■ **How to complete this task**
Within the entries below, find the portion that opens with the line containing "namespace Sys2Proof.Machine" and closes with the line containing "def derivePk (w". Retype that portion exactly and only.

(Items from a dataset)

=-=-=-=-=

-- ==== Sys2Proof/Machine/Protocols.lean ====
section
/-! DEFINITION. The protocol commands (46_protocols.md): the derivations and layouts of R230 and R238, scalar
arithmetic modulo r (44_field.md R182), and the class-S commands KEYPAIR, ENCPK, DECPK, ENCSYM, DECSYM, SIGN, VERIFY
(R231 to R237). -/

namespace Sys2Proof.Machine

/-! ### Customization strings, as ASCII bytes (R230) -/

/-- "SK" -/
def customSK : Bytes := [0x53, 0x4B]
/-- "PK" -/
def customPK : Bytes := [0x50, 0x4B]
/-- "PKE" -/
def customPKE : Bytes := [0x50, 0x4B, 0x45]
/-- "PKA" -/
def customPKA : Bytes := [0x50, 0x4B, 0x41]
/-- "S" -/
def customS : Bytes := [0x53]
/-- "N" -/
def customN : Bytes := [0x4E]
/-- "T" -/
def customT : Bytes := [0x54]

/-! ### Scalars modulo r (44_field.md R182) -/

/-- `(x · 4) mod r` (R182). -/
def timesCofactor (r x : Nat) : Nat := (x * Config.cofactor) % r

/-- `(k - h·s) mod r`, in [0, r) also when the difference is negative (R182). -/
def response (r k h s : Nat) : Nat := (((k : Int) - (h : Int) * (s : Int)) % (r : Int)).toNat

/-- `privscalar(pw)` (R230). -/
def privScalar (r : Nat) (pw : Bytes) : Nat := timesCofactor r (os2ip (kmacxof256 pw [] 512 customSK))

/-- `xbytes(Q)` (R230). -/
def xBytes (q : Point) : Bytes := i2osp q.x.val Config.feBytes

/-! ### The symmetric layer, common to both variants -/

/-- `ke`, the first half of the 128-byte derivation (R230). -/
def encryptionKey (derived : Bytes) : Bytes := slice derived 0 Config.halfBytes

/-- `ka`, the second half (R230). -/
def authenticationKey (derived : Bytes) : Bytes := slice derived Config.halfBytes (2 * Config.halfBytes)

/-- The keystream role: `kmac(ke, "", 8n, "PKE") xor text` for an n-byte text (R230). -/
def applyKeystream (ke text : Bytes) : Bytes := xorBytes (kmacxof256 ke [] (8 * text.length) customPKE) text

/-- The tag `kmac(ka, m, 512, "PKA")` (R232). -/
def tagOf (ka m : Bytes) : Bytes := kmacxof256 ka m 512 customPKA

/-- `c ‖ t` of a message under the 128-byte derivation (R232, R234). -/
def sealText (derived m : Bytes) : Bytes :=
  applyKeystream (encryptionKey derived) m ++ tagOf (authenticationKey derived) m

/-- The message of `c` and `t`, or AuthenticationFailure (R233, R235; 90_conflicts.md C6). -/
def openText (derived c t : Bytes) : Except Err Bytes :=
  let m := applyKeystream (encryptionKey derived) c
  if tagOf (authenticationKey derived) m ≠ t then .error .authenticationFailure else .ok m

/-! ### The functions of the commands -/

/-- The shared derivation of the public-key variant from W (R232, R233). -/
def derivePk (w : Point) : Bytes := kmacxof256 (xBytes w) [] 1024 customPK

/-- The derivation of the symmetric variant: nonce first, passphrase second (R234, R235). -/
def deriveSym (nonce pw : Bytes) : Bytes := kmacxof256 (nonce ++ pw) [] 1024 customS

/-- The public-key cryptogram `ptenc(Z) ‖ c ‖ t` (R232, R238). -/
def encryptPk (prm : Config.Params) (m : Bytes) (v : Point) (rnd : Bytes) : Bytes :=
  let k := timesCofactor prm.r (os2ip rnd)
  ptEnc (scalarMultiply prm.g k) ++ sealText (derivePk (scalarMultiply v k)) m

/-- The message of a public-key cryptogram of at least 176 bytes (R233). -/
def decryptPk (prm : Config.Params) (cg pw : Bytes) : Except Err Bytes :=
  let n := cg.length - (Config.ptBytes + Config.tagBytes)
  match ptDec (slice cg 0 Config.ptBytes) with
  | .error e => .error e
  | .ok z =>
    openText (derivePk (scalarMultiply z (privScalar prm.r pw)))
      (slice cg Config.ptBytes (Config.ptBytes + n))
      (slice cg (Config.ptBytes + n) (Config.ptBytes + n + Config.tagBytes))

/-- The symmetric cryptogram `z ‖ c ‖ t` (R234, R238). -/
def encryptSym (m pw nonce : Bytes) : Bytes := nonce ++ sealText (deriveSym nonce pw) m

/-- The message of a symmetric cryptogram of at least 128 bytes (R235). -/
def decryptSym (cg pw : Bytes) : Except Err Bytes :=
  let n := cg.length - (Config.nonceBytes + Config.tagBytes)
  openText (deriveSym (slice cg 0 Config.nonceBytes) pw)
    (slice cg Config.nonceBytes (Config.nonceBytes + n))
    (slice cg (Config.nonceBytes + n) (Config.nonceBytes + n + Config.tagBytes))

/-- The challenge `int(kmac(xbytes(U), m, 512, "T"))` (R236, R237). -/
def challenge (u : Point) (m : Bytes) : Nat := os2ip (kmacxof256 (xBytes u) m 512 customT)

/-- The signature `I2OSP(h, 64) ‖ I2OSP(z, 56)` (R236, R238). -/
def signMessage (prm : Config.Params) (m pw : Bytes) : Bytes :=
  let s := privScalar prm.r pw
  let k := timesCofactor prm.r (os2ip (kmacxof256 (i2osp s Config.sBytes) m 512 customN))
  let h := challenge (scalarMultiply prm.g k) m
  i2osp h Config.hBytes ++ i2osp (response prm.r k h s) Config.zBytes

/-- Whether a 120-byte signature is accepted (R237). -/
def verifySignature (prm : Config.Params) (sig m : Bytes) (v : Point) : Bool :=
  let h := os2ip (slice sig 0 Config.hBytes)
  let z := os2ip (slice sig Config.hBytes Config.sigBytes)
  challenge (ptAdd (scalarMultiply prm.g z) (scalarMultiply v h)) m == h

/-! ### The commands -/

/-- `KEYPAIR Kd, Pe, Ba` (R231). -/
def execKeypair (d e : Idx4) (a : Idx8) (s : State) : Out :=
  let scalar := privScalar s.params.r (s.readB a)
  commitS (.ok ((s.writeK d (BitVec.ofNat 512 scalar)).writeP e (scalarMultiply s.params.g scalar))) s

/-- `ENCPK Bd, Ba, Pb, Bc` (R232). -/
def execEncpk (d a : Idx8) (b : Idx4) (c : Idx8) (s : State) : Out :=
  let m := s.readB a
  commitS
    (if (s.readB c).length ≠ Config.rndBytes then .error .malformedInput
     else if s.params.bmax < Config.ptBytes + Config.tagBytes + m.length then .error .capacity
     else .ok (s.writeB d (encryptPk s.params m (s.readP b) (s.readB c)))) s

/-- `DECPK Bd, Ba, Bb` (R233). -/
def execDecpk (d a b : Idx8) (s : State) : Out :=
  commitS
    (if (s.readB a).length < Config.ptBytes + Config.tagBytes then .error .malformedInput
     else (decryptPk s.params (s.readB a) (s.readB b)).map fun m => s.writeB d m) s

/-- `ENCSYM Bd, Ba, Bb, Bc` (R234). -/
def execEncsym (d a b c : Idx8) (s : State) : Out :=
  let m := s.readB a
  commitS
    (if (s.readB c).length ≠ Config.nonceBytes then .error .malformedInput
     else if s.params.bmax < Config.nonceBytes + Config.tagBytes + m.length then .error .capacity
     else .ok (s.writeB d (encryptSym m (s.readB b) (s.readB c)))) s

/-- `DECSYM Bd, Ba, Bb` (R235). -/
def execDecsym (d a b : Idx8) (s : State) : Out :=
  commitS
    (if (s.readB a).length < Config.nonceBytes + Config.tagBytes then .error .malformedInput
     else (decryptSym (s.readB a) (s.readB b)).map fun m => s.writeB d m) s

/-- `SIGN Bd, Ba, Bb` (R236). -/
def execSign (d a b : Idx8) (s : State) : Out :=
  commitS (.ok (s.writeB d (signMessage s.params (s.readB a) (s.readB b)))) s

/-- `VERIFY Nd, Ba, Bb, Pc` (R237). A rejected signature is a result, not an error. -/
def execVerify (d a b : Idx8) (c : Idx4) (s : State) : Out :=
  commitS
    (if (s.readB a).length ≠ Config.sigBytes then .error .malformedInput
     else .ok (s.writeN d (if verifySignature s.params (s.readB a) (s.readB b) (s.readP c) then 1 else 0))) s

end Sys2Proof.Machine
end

=-=-=-=-=

■ **Exercise response**
namespace Sys2Proof.Machine

/-! ### Customization strings, as ASCII bytes (R230) -/

/-- "SK" -/
def customSK : Bytes := [0x53, 0x4B]
/-- "PK" -/
def customPK : Bytes := [0x50, 0x4B]
/-- "PKE" -/
def customPKE : Bytes := [0x50, 0x4B, 0x45]
/-- "PKA" -/
def customPKA : Bytes := [0x50, 0x4B, 0x41]
/-- "S" -/
def customS : Bytes := [0x53]
/-- "N" -/
def customN : Bytes := [0x4E]
/-- "T" -/
def customT : Bytes := [0x54]

/-! ### Scalars modulo r (44_field.md R182) -/

/-- `(x · 4) mod r` (R182). -/
def timesCofactor (r x : Nat) : Nat := (x * Config.cofactor) % r

/-- `(k - h·s) mod r`, in [0, r) also when the difference is negative (R182). -/
def response (r k h s : Nat) : Nat := (((k : Int) - (h : Int) * (s : Int)) % (r : Int)).toNat

/-- `privscalar(pw)` (R230). -/
def privScalar (r : Nat) (pw : Bytes) : Nat := timesCofactor r (os2ip (kmacxof256 pw [] 512 customSK))

/-- `xbytes(Q)` (R230). -/
def xBytes (q : Point) : Bytes := i2osp q.x.val Config.feBytes

/-! ### The symmetric layer, common to both variants -/

/-- `ke`, the first half of the 128-byte derivation (R230). -/
def encryptionKey (derived : Bytes) : Bytes := slice derived 0 Config.halfBytes

/-- `ka`, the second half (R230). -/
def authenticationKey (derived : Bytes) : Bytes := slice derived Config.halfBytes (2 * Config.halfBytes)

/-- The keystream role: `kmac(ke, "", 8n, "PKE") xor text` for an n-byte text (R230). -/
def applyKeystream (ke text : Bytes) : Bytes := xorBytes (kmacxof256 ke [] (8 * text.length) customPKE) text

/-- The tag `kmac(ka, m, 512, "PKA")` (R232). -/
def tagOf (ka m : Bytes) : Bytes := kmacxof256 ka m 512 customPKA

/-- `c ‖ t` of a message under the 128-byte derivation (R232, R234). -/
def sealText (derived m : Bytes) : Bytes :=
  applyKeystream (encryptionKey derived) m ++ tagOf (authenticationKey derived) m

/-- The message of `c` and `t`, or AuthenticationFailure (R233, R235; 90_conflicts.md C6). -/
def openText (derived c t : Bytes) : Except Err Bytes :=
  let m := applyKeystream (encryptionKey derived) c
  if tagOf (authenticationKey derived) m ≠ t then .error .authenticationFailure else .ok m

/-! ### The functions of the commands -/

/-- The shared derivation of the public-key variant from W (R232, R233). -/
def derivePk (w : Point) : Bytes := kmacxof256 (xBytes w) [] 1024 customPK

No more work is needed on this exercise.